Reagens Aantal Schalen
Gereduceerd serummedium voor DNA-mengsel 36 μL per besturingsbuis, 18 μL per polytransfectiebuis 0,05 μL gereduceerd serummedium/ng DNA per buis, met 10-20% extra volume om rekening te houden met pipetteren
DNA 300-600 ng per buis
P3000 1,58 μL per besturingsbuis, 0,79 μL per polytransfectiebuis 0,0022 μL P3000/ng DNA per buis, met 10-20% extra
Gereduceerd serummedium voor Lipo master mix 36 μL per besturingsbuis, 18 μL per polytransfectiebuis 0,05 μL gereduceerd serum medium/ng totaal DNA, met 10-20% extra volume om rekening te houden met pipetteren
Transfectie en enhancer reagens 1,58 μL per besturingsbuis, 0,79 μL per polytransfectiebuis 0,0022 μL Lipofectamine 3000/ng DNA, met 10-20% extra

Tabel 1: Reagenschaling voor transfecties.
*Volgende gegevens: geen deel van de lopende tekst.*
-- ==== Sys2Proof/Machine/Dispatch.lean ====
section
/-! DEFINITION. One arm per command (spec/30_encoding.md R64), in the order of the opcode table: each is one call of its meaning. -/

namespace Sys2Proof.Machine

def exec (i : Instr) (s : State) : Host.Outcome State Fault Refusal :=
  match i with
  | .bufset g len => Sys2Proof.Machine.execBufset g len s
  | .lenget g => Sys2Proof.Machine.execLenget g s
  | .curset g off => Sys2Proof.Machine.execCurset g off s
  | .curget g => Sys2Proof.Machine.execCurget g s
  | .iwset g word => Sys2Proof.Machine.execIwset g word s
  | .iwget g => Sys2Proof.Machine.execIwget g s
  | .bmpack g shape flags => Sys2Proof.Machine.execBmpack g shape flags s
  | .bmunpack g shape word => Sys2Proof.Machine.execBmunpack g shape word s
  | .bmor g pos word flag => Sys2Proof.Machine.execBmor g pos word flag s
  | .bmtst g pos word => Sys2Proof.Machine.execBmtst g pos word s
  | .evpack g enables values => Sys2Proof.Machine.execEvpack g enables values s
  | .evunpack g word => Sys2Proof.Machine.execEvunpack g word s
  | .fxenc16 g radix value => Sys2Proof.Machine.execFxenc16 g radix value s
  | .fxenc32 g radix value => Sys2Proof.Machine.execFxenc32 g radix value s
  | .fxenc64 g radix value => Sys2Proof.Machine.execFxenc64 g radix value s
  | .fxdec16 g radix raw => Sys2Proof.Machine.execFxdec16 g radix raw s
  | .fxdec32 g radix raw => Sys2Proof.Machine.execFxdec32 g radix raw s
  | .fxdec64 g radix raw => Sys2Proof.Machine.execFxdec64 g radix raw s
  | .bfins g off width word value => Sys2Proof.Machine.execBfins g off width word value s
  | .bfext g off width word => Sys2Proof.Machine.execBfext g off width word s
  | .m1enc g width value => Sys2Proof.Machine.execM1enc g width value s
  | .m1dec g width stored => Sys2Proof.Machine.execM1dec g width stored s
  | .stbe g n addr value => Sys2Proof.Machine.execStbe g n addr value s
  | .ldbe g n addr => Sys2Proof.Machine.execLdbe g n addr s
  | .vsize g base count stride => Sys2Proof.Machine.execVsize g base count stride s
  | .chksz g addr size => Sys2Proof.Machine.execChksz g addr size s
  | .chkvl g addr size => Sys2Proof.Machine.execChkvl g addr size s

end Sys2Proof.Machine
end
De tabel geeft de juiste verhouding aan van het op te nemen reagens voor de DNA-hoeveelheid in een enkel putje. Dit kan worden gebruikt om reacties effectief te schalen en mastermixen te vormen. De hoeveelheden reagens zijn geschaald tot een overschot van 20%.

3. Cellen voorbereiden op flowcytometrie

  1. Verwarm ten minste 4,2 ml DMEM-oplossing voor tot 37 °C. Verwarm ten minste 4,2 ml trypsine en 4,2 ml PBS voor tot 37 °C. Houd de fluorescentie-geactiveerde celsorteeroplossing (FACS) op 4 °C totdat deze klaar is voor gebruik.
  2. Resuspendie van de cellen in de FACS-bufferoplossing (PBS aangevuld met 1% BSA, 5 mM ethyleendiaminetetra-azijnzuur [EDTA] en 0,1% natriumazide [NaN3], om klontering te verminderen; zie materiaaltabel) zoals hieronder beschreven.
    1. Zuig en verwijder de huidige media in elke put. Doseer 5 ml PBS in elke put om de cellen te wassen. Zuig de PBS op en verwijder deze.
    2. Doseer 5 ml trypsine in elk putje. Plaats de plaat in een incubator bij 37 °C gedurende 3 minuten, of totdat de cellen zich niet meer aan de schaal hechten. Breng de plaat terug naar de bioveiligheidskast en verdun de celoplossingen door 5 ml DMEM-oplossing in elk putje te doseren.
    3. Meng voor elk putje de oplossing door meerdere keren zachtjes op en neer te pipetteren. Zuig voor elk putje alle media op en plaats het in een conische buis van 15 ml.
  3. Centrifugeer de cellen op 300 x g gedurende 3 minuten om ze te pelleteren. Zuig de media op, zorg ervoor dat de cellen niet worden geaspireerd en weggegooid. In elke buis, resuspendeerde de cellen in 5 ml FACS-bufferoplossing, mengen door zachtjes op en neer te pipetteren.
  4. Laat elke celsuspensieoplossing door een zeef gaan (om klonten te verwijderen) in afzonderlijke kegelvormige buizen voor flowcytometrie. Houd deze buizen niet langer dan 1 uur op ijs en voer zo snel mogelijk flowcytometrie uit.

4. Uitvoeren van flowcytometrie

OPMERKING: Het bedienen van een flowcytometer vereist een goede training en kennis van de noodzakelijke taken. Aangezien software en apparatuur kunnen variëren en gebruikers in het algemeen moeten worden getraind, verwijst deze sectie naar specifieke bewerkingen die nuttig zijn om uit te voeren.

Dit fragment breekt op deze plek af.